--- Data extracts ---
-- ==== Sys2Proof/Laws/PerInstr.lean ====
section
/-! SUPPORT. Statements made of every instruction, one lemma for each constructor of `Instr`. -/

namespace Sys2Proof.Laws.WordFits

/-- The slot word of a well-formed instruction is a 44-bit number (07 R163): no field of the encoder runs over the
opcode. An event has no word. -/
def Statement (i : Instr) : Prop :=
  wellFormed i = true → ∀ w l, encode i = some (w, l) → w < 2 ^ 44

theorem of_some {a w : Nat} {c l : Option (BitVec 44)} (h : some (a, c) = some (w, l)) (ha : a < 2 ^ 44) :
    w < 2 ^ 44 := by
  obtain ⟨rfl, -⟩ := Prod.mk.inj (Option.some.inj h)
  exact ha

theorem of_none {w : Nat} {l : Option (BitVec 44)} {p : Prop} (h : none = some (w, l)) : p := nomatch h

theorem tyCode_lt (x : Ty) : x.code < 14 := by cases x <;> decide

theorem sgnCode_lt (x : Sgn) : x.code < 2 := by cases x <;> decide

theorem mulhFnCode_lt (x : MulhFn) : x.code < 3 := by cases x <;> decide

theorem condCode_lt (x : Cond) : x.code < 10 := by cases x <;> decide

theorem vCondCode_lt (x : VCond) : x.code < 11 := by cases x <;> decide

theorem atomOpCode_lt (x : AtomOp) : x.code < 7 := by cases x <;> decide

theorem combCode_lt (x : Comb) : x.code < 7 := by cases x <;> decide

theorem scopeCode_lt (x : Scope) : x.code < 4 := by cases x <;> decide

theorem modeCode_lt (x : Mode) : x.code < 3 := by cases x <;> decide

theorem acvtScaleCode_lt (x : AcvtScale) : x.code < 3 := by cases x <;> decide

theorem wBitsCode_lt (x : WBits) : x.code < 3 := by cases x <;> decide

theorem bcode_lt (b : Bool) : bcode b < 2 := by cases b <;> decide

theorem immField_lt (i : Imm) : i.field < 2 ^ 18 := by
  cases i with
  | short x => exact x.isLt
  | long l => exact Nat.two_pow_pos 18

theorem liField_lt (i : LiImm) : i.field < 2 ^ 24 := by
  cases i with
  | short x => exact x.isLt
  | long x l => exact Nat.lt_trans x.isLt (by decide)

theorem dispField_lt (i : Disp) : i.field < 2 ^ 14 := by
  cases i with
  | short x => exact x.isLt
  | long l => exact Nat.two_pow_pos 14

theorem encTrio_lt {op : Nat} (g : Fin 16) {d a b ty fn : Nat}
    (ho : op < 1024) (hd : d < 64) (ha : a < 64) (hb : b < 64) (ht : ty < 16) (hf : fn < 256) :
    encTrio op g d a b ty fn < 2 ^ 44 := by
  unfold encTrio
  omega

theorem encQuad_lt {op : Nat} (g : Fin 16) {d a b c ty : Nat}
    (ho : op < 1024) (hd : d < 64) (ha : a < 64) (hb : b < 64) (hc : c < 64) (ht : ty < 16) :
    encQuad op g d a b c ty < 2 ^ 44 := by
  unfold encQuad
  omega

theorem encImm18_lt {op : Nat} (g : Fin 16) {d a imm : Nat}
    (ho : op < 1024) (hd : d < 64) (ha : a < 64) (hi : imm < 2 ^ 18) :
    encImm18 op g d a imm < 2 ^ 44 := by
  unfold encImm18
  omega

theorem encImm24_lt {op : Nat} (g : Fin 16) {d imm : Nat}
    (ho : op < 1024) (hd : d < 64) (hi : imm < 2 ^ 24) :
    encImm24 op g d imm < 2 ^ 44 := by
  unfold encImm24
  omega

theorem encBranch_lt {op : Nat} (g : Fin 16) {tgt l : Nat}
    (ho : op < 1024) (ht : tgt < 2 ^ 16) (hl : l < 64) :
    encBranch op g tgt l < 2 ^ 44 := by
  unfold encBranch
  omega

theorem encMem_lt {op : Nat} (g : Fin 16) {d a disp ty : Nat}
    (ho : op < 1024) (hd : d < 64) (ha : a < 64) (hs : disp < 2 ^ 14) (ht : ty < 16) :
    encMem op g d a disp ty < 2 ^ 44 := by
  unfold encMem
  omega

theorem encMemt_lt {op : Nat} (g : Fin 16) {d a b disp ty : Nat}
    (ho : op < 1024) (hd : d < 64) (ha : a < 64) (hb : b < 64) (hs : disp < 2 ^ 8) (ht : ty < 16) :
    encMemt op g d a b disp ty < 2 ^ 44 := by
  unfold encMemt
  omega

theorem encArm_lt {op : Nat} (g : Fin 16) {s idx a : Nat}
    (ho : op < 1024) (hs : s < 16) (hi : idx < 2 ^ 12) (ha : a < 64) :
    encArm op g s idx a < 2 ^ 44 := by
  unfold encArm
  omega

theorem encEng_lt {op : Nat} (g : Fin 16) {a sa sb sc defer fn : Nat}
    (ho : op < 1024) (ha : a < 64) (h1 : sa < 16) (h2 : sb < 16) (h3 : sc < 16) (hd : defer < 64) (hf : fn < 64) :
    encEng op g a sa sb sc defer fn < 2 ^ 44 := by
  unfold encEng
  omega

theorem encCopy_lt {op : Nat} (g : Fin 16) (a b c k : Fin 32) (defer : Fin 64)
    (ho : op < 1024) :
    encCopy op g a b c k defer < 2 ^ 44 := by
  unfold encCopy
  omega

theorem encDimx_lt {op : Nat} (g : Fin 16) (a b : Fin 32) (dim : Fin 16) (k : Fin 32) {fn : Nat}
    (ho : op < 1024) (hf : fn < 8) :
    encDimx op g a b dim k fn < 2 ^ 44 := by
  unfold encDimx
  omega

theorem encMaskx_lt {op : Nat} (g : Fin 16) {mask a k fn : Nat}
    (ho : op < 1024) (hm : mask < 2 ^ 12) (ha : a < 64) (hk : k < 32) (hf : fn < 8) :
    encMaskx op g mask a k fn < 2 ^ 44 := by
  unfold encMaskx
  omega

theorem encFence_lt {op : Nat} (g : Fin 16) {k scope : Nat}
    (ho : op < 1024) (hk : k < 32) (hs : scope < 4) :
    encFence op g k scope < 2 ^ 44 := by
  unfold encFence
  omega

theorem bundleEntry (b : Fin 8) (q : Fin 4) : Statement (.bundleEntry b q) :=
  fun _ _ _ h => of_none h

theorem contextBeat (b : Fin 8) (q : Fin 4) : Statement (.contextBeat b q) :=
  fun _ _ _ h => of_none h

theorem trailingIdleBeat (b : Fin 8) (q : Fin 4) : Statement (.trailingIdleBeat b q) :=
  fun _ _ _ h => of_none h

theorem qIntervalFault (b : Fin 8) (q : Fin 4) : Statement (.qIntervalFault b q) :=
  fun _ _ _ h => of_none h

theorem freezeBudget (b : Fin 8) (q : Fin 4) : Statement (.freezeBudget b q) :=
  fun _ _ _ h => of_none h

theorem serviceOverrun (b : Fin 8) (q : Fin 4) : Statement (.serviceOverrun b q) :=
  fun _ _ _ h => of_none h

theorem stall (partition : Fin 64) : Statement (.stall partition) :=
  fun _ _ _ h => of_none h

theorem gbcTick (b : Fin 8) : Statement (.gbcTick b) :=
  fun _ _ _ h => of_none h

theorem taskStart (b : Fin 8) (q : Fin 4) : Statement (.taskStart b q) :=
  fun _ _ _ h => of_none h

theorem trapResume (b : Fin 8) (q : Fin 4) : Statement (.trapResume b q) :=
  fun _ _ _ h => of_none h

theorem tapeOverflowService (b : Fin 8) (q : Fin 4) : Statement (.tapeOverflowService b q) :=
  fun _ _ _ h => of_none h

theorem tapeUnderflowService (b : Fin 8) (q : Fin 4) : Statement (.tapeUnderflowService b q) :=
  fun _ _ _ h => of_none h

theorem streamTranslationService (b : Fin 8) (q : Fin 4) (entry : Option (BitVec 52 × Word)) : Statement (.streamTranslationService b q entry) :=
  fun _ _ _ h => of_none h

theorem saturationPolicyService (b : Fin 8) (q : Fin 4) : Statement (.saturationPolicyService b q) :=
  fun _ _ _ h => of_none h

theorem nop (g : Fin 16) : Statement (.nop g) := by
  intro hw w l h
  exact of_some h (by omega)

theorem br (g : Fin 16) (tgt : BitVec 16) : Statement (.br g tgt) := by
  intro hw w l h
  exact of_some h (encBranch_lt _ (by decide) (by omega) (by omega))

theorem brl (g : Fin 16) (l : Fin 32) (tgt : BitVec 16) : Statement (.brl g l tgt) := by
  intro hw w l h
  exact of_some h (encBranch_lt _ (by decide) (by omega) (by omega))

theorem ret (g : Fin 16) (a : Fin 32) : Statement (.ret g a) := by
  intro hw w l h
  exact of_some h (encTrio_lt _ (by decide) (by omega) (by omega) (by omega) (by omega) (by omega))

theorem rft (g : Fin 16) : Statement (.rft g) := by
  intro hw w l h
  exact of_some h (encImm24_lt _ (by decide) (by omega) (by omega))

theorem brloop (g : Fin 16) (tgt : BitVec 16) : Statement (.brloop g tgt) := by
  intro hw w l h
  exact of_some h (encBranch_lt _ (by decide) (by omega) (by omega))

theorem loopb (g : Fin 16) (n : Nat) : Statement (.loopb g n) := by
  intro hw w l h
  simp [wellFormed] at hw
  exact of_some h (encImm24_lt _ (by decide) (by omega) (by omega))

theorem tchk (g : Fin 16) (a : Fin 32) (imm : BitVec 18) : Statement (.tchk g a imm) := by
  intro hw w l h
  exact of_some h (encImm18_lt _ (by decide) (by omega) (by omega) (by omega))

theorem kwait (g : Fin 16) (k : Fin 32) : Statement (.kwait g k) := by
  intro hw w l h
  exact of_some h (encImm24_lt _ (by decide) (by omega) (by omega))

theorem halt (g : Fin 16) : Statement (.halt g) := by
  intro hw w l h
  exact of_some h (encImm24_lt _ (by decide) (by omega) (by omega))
---
Assignment: Copy each line of the listing that holds the word "Prop".

Exercise solution:
def Statement (i : Instr) : Prop :=
theorem of_none {w : Nat} {l : Option (BitVec 44)} {p : Prop} (h : none = some (w, l)) : p := nomatch h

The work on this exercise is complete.